**REQUIRED ACTION**
The stretch wanted below opens at the line containing "let native := dest.filter" and closes at the line containing "h with decision". Please return it exactly, with no other lines.

**RECORDS FOR PROCESSING**

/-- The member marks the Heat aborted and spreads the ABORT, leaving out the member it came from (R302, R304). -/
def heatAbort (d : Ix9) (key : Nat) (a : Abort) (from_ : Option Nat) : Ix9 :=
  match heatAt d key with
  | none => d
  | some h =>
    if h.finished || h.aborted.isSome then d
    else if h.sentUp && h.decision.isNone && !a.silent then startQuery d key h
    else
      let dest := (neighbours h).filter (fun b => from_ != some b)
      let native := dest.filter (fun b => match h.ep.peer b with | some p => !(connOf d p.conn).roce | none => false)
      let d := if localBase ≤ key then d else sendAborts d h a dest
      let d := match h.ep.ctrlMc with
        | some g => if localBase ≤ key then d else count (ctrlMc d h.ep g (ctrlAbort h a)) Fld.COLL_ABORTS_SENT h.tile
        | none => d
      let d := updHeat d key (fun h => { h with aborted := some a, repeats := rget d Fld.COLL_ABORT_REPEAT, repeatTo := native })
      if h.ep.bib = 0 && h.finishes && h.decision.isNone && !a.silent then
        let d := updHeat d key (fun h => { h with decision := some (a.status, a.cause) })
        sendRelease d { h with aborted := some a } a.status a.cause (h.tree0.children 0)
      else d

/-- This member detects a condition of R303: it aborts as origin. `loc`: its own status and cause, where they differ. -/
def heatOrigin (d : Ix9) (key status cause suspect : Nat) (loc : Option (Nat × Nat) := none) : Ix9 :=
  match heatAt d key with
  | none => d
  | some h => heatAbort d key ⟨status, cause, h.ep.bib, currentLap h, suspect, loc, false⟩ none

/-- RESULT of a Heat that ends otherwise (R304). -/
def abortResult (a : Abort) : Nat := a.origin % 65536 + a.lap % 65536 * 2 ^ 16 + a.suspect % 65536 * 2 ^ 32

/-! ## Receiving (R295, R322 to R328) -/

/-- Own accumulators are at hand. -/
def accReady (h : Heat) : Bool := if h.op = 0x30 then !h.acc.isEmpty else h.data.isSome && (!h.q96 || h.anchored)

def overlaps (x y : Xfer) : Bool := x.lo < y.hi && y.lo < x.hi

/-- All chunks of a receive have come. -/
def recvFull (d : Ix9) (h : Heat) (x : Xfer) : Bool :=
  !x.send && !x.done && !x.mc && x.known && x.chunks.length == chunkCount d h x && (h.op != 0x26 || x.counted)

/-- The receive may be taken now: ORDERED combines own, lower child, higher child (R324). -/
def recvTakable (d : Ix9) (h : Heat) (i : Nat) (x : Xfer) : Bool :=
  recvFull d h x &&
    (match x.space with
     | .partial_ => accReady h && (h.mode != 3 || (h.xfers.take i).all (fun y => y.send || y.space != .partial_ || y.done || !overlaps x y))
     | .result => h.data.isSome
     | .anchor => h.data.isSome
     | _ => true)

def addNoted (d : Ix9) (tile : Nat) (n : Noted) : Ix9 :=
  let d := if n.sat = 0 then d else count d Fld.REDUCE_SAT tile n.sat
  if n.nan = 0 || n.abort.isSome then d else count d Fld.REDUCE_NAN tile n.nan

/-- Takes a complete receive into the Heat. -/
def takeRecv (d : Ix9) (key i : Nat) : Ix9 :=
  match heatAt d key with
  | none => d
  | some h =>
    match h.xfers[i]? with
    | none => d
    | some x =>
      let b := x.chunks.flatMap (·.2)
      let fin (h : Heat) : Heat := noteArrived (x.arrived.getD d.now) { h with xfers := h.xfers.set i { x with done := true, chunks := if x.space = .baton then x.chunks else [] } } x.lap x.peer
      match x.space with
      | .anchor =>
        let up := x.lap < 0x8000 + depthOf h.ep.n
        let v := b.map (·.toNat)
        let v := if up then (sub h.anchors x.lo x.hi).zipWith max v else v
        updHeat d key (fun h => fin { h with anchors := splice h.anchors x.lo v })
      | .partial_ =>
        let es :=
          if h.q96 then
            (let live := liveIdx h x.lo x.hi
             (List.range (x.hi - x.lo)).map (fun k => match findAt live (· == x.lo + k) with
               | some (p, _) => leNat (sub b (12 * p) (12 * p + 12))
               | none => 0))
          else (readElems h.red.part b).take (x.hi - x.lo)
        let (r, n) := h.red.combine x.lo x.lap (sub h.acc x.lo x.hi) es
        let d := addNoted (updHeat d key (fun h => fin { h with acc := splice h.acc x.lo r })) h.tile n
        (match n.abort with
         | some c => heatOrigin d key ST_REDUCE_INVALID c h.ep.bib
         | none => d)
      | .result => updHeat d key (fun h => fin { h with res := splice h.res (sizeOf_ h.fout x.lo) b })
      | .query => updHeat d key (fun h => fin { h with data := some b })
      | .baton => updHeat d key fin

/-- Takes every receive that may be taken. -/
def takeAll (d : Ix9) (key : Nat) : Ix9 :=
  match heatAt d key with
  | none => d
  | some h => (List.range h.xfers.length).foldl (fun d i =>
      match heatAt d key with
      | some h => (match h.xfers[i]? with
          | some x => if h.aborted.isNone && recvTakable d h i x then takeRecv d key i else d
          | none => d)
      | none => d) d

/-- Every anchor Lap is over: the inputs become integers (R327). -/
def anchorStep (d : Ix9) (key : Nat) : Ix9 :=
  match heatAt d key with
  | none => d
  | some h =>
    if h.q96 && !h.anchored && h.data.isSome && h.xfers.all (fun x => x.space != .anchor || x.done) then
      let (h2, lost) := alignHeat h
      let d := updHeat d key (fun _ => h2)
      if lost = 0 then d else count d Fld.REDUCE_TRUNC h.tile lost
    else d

**COMPLETED TASK**
      let native := dest.filter (fun b => match h.ep.peer b with | some p => !(connOf d p.conn).roce | none => false)
      let d := if localBase ≤ key then d else sendAborts d h a dest
      let d := match h.ep.ctrlMc with
        | some g => if localBase ≤ key then d else count (ctrlMc d h.ep g (ctrlAbort h a)) Fld.COLL_ABORTS_SENT h.tile
        | none => d
      let d := updHeat d key (fun h => { h with aborted := some a, repeats := rget d Fld.COLL_ABORT_REPEAT, repeatTo := native })
      if h.ep.bib = 0 && h.finishes && h.decision.isNone && !a.silent then
        let d := updHeat d key (fun h => { h with decision := some (a.status, a.cause) })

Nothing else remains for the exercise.